# Stored data:
/-- R327, R328: the TILE_INTERLEAVEs of F and B of one number with one table meet once no launch runs: the table is read and installed and both commands
end; tables
that differ end both with BAD_COMMAND and install nothing; one whose partner failed before they met ends with UPSTREAM. -/
def Obligations.InterleaveTables : Prop :=
  let meet (s : State) (p st : Fin 4) (x y : Cmd) : Prop :=
    st.val < 2 ∧ Starts s p.val st.val 0x02 x ∧ Starts s p.val (1 - st.val) 0x02 y
      ∧ (1 - st.val, s.ilvNumber p.val st.val x) ∉ (s.ctxOf p.val).ilvLost ∧ s.ilvNumber p.val st.val x = s.ilvNumber p.val (1 - st.val) y
      ∧ (∀ z, z < 2 → ∀ c ∈ (s.str p.val z).cmds, c.op = 0x01 → c.started = false)
  let table (s : State) (p : Fin 4) (x : Cmd) : Nat := (s.addrOf p.val (x.w64 0x10)).2
  let read (s : State) (p : Fin 4) (x : Cmd) : State := (s.noteReady p.val).fetched p.val (table s p x) (8 * x.f 0x18 0 9)
  (∀ (s : State) (p st : Fin 4) (x y : Cmd) (l : List Byte), meet s p st x y → x.w64 0x10 = y.w64 0x10 → x.f 0x18 0 9 = y.f 0x18 0 9 →
      table s p x % 8 = 0 → (s.noteReady p.val).recordWaits p.val (table s p x) (8 * x.f 0x18 0 9) = false →
      (read s p x).readRecord p.val (table s p x) (8 * x.f 0x18 0 9) = .ok l →
      s.ilvCheck p.val ((List.range (x.f 0x18 0 9)).map (fun i => State.rec64 l (8 * i))) = 0 →
      Completes (.tileInterleave p st) s (fun t => Loads (s.noteReady p.val) (read s p x)
        ∧ Ended t p.val st.val x.idx 0 ∧ Ended t p.val (1 - st.val) y.idx 0
        ∧ (∃ i, (t.ctxOf p.val).inter = some i ∧ i.entries = (List.range (x.f 0x18 0 9)).map (fun i => State.rec64 l (8 * i))
            ∧ ((s.ctxOf p.val).late = [] → i.admitted = []))
        ∧ (∀ e ∈ (t.ctxOf p.val).late, e ∈ (s.ctxOf p.val).late ∧ serialAfter 32 e.2 (if e.1 = st.val then x.idx else y.idx) = true)
        ∧ t.reg (home .str p.val 0x48) = table s p x ∧ t = { read s p x with strs := t.strs, ctx := t.ctx, regs := t.regs }))
    ∧ (∀ (s : State) (p st : Fin 4) (x y : Cmd), meet s p st x y →
        (x.w64 0x10 ≠ y.w64 0x10 ∨ x.f 0x18 0 9 ≠ y.f 0x18 0 9 ∨ table s p x % 8 ≠ 0) →
        Completes (.tileInterleave p st) s (fun t => Ended t p.val st.val x.idx 0x0102 ∧ Ended t p.val (1 - st.val) y.idx 0x0102
          ∧ t = { s.noteReady p.val with strs := t.strs }))
    ∧ (∀ (s : State) (p st : Fin 4) (x : Cmd), st.val < 2 → Starts s p.val st.val 0x02 x →
        (1 - st.val, s.ilvNumber p.val st.val x) ∈ (s.ctxOf p.val).ilvLost →
        Completes (.tileInterleave p st) s (fun t => Ended t p.val st.val x.idx 0x0101 ∧ t = { s.noteReady p.val with strs := t.strs, ctx := t.ctx }
          ∧ (t.ctxOf p.val).ilvLost = (s.ctxOf p.val).ilvLost.erase (1 - st.val, s.ilvNumber p.val st.val x)))

/-- R308: COPY, its shape record read, and FILL that pass their checks start and take the lowest-numbered idle engine they may use, or wait where all
are busy; a COPY that fails a check ends with its code; one whose record's line must wait does not start.

R246, R247: an engine's FILL within one line stores its pattern's bytes and ends; its COPY within one line of source and destination stores
the bytes that the source holds; no other byte of memory changes. -/
def Obligations.Transfers : Prop :=
  (
  let record (s : State) (p : Nat) (x : Cmd) : Nat := (s.addrOf p (x.w64 0x28)).2
  let bytes (x : Cmd) : Nat := if x.op = 0x04 ∨ x.f 0x24 0 1 = 0 then 0 else 32
  let read (s : State) (p : Nat) (x : Cmd) : State := (s.noteReady p).fetched p (record s p x) (bytes x)
  let starts (c : Fin 4 → Fin 4 → Instr) (op : Nat) (ok : State → Nat → Cmd → Prop) : Prop :=
    ∀ (s : State) (p st : Fin 4) (x : Cmd), Starts s p.val st.val op x → (s.noteReady p.val).recordWaits p.val (record s p.val x) (bytes x) = false →
      let u := read s p.val x
      ok u p.val x → (s.ctxOf p.val).xq = [] →
      Loads (s.noteReady p.val) u
      ∧ (∀ e, (u.enginesFor p.val x).find? (fun k => !u.xfeBusy k) = some e → Completes (c p st) s (fun t =>
          (∃ y, t.cmdOf p.val st.val x.idx = some y ∧ y.started = true ∧ y.done = none ∧ y.engine = some e)
          ∧ (t.ctxOf p.val).xq = [] ∧ t = { u with strs := t.strs, ctx := t.ctx }))
      ∧ ((u.enginesFor p.val x).find? (fun k => !u.xfeBusy k) = none → Completes (c p st) s (fun t =>
          (∃ y, t.cmdOf p.val st.val x.idx = some y ∧ y.started = true ∧ y.done = none)
          ∧ (t.ctxOf p.val).xq = [(st.val, x.idx)] ∧ t = { u with strs := t.strs, ctx := t.ctx }))
  starts .copy 0x03 (fun s p x => s.copyCheck p x = 0) ∧ starts .fill 0x04 (fun _ _ _ => True)
    ∧ (∀ (s : State) (p st : Fin 4) (x : Cmd), Starts s p.val st.val 0x03 x →
        (s.noteReady p.val).recordWaits p.val (record s p.val x) (bytes x) = false →
        let u := read s p.val x
        u.copyCheck p.val x ≠ 0 →
        Completes (.copy p st) s (fun t => Ended t p.val st.val x.idx (u.copyCheck p.val x) ∧ t = { u with strs := t.strs }))
    ∧ (∀ (s : State) (p st : Fin 4) (x : Cmd), Starts s p.val st.val 0x03 x →
        (s.noteReady p.val).recordWaits p.val (record s p.val x) (bytes x) = true →
        Completes (.copy p st) s (fun t => t = s.noteReady p.val)))
  ∧ (
  let runs (s : State) (e : Fin 16) (p st op : Nat) (x : Cmd) : Prop :=
    s.engineCmd e.val = some (p, st, x) ∧ s.cmdOf p st x.idx = some x ∧ x.started = true ∧ x.issued = false ∧ x.piece = 0 ∧ x.notes = [] ∧ x.op = op
      ∧ s.outstanding (State.ofCopy p st x.idx) = false
  (∀ (s : State) (e : Fin 16) (p st pa lpa : Nat) (x : Cmd), runs s e p st 0x04 x → s.addrOf p (x.w64 0x10) = (none, pa) →
      0 < x.w64 0x18 → pa % 128 + x.w64 0x18 ≤ 128 → s.translate p pa 2 = some lpa → place lpa = .hbm → s.lineFree p lpa = true →
      (s.line lpa).present = true →
      let w := if x.f 0x28 0 1 = 1 then 8 else 4
      Completes (.xfeComplete e) s (fun t => Ended t p st x.idx 0
        ∧ (∀ i, i < x.w64 0x18 → t.peek (lpa + i) = BitVec.ofNat 8 (x.w64 0x20 >>> (8 * (i % w))))
        ∧ ∀ a, (a < lpa ∨ lpa + x.w64 0x18 ≤ a) → t.peek a = s.peek a))
    ∧ (∀ (s : State) (e : Fin 16) (p st src dst lsrc ldst : Nat) (x : Cmd), runs s e p st 0x03 x → x.f 0x24 0 1 = 0 →
        s.addrOf p (x.w64 0x10) = (none, src) → s.addrOf p (x.w64 0x18) = (none, dst) → 0 < x.w32 0x20 → src % 128 + x.w32 0x20 ≤ 128 →
        dst % 128 + x.w32 0x20 ≤ 128 → s.translate p src 1 = some lsrc → s.translate p dst 2 = some ldst → place lsrc = .hbm → place ldst = .hbm →
        s.lineFree p lsrc = true → s.lineFree p ldst = true → (s.line ldst).present = true → (s.line lsrc).present = true → s.poisonedIn lsrc (x.w32 0x20) = false →
        Completes (.xfeComplete e) s (fun t => Ended t p st x.idx 0
          ∧ (∀ i, i < x.w32 0x20 → t.peek (ldst + i) = s.peek (lsrc + i))
          ∧ ∀ a, (a < ldst ∨ ldst + x.w32 0x20 ≤ a) → t.peek a = s.peek a)))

# Task statement:
Each line from the top of the records above through the line containing "st.val < 2 ∧" needs to be transcribed exactly, and no line after it.

# Answer section:
/-- R327, R328: the TILE_INTERLEAVEs of F and B of one number with one table meet once no launch runs: the table is read and installed and both commands
end; tables
that differ end both with BAD_COMMAND and install nothing; one whose partner failed before they met ends with UPSTREAM. -/
def Obligations.InterleaveTables : Prop :=
  let meet (s : State) (p st : Fin 4) (x y : Cmd) : Prop :=
    st.val < 2 ∧ Starts s p.val st.val 0x02 x ∧ Starts s p.val (1 - st.val) 0x02 y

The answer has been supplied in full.